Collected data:
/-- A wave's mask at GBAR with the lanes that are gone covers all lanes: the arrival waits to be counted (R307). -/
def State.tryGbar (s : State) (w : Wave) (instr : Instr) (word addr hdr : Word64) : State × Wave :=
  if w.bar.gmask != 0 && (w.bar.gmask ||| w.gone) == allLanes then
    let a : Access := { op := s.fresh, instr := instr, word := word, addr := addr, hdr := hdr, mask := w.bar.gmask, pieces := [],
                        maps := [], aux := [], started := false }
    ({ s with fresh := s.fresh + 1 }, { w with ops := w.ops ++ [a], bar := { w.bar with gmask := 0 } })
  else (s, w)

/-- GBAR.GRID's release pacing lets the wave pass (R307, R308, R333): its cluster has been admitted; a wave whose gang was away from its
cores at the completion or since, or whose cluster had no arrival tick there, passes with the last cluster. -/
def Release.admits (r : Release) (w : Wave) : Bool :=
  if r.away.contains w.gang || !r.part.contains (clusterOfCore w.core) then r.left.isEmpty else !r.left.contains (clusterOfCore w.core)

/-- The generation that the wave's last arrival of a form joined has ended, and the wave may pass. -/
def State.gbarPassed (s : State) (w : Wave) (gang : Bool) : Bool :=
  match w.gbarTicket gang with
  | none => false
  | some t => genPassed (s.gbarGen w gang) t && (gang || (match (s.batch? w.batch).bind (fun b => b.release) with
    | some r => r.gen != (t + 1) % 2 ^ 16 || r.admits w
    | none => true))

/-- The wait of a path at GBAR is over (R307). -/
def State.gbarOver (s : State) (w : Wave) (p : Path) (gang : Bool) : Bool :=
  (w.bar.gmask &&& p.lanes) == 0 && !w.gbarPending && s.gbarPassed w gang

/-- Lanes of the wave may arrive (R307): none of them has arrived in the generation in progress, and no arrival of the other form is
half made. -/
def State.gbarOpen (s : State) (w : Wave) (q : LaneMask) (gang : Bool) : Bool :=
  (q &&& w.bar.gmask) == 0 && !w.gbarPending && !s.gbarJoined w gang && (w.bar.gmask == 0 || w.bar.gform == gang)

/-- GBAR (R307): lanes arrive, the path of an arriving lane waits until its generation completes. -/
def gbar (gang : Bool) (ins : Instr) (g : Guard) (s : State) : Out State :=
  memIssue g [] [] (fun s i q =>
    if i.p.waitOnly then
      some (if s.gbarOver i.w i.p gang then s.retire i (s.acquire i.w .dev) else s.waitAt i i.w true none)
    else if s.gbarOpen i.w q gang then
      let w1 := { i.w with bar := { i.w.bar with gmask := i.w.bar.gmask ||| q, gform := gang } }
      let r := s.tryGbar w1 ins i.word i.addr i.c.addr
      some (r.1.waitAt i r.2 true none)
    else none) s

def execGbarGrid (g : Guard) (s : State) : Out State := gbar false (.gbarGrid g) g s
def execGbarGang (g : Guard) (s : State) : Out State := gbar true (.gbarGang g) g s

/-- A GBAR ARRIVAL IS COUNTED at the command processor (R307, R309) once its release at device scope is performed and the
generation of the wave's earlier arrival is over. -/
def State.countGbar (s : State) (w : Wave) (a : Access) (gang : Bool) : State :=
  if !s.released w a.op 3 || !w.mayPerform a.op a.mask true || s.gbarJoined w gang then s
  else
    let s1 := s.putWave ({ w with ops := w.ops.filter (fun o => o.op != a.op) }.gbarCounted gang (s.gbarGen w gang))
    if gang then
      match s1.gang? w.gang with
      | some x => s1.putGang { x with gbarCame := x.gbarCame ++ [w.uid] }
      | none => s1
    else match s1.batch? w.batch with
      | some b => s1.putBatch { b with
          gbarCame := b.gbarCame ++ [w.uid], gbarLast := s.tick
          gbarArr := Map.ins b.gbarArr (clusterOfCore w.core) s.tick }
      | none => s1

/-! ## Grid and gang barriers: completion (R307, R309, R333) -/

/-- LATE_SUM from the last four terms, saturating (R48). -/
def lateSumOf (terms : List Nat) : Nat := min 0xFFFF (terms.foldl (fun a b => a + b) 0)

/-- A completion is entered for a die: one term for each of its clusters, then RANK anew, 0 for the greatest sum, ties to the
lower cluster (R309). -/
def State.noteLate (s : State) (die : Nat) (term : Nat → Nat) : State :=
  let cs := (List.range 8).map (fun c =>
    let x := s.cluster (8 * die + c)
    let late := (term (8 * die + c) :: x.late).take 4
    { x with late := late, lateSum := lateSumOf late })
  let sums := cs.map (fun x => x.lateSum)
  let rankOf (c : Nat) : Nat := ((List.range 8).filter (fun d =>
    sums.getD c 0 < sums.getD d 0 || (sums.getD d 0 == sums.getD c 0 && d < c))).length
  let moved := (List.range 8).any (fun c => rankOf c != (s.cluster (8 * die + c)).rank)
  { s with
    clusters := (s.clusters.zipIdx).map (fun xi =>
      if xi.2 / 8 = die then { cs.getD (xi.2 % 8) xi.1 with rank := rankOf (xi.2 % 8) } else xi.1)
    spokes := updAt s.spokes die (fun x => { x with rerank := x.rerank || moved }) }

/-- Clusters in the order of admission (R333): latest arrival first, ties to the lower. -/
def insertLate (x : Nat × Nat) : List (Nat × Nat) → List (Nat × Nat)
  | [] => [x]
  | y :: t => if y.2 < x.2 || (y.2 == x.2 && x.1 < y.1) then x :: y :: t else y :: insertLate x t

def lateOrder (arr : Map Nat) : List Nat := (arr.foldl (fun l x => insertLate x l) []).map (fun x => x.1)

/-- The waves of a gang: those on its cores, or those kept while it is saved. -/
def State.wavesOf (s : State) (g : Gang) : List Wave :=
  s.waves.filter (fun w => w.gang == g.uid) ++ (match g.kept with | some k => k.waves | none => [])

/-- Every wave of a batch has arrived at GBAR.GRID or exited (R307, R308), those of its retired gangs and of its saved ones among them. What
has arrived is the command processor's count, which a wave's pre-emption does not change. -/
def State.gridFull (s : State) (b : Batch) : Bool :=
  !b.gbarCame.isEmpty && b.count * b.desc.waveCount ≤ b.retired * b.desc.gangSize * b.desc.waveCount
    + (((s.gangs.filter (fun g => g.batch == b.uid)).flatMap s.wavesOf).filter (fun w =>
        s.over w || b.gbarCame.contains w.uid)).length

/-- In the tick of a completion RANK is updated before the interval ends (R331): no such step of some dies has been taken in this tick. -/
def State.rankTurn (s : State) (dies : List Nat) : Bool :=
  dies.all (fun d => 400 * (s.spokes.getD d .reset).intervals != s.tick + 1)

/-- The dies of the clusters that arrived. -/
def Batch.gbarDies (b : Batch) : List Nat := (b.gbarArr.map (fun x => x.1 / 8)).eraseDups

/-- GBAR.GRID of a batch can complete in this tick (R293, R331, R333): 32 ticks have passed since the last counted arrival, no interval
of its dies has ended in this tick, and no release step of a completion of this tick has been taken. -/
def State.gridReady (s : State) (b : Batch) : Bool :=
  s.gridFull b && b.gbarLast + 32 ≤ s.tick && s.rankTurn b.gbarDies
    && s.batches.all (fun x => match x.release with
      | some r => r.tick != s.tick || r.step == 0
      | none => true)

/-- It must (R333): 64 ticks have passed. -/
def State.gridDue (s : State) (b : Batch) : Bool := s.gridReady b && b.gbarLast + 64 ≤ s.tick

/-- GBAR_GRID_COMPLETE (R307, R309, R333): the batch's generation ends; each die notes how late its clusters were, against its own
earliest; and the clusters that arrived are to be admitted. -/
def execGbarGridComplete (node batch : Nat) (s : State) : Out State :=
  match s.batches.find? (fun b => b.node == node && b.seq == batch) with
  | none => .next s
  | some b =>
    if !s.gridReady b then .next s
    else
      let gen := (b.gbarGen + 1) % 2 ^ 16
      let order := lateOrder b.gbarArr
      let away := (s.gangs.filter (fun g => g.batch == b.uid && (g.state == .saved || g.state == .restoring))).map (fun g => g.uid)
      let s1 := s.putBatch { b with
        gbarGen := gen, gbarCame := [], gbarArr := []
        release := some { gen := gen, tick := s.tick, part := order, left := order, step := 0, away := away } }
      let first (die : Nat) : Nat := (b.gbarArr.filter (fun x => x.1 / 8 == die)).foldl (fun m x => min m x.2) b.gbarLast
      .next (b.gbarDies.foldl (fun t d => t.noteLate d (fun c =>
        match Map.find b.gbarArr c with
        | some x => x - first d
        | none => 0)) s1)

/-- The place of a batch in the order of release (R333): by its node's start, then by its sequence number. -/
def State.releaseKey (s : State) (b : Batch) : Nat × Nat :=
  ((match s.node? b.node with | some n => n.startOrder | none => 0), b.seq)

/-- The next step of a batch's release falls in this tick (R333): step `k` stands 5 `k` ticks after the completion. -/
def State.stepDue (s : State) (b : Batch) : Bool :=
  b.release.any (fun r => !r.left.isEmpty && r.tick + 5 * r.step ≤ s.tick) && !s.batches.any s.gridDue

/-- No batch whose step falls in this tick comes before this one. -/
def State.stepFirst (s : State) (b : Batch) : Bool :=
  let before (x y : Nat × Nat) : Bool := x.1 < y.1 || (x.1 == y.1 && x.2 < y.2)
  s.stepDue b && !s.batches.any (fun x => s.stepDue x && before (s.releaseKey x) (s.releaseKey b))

[Brief] The expected answer is every line in the data above that carries the string "gbarJoined".

[Output for this task]
  (q &&& w.bar.gmask) == 0 && !w.gbarPending && !s.gbarJoined w gang && (w.bar.gmask == 0 || w.bar.gform == gang)
  if !s.released w a.op 3 || !w.mayPerform a.op a.mask true || s.gbarJoined w gang then s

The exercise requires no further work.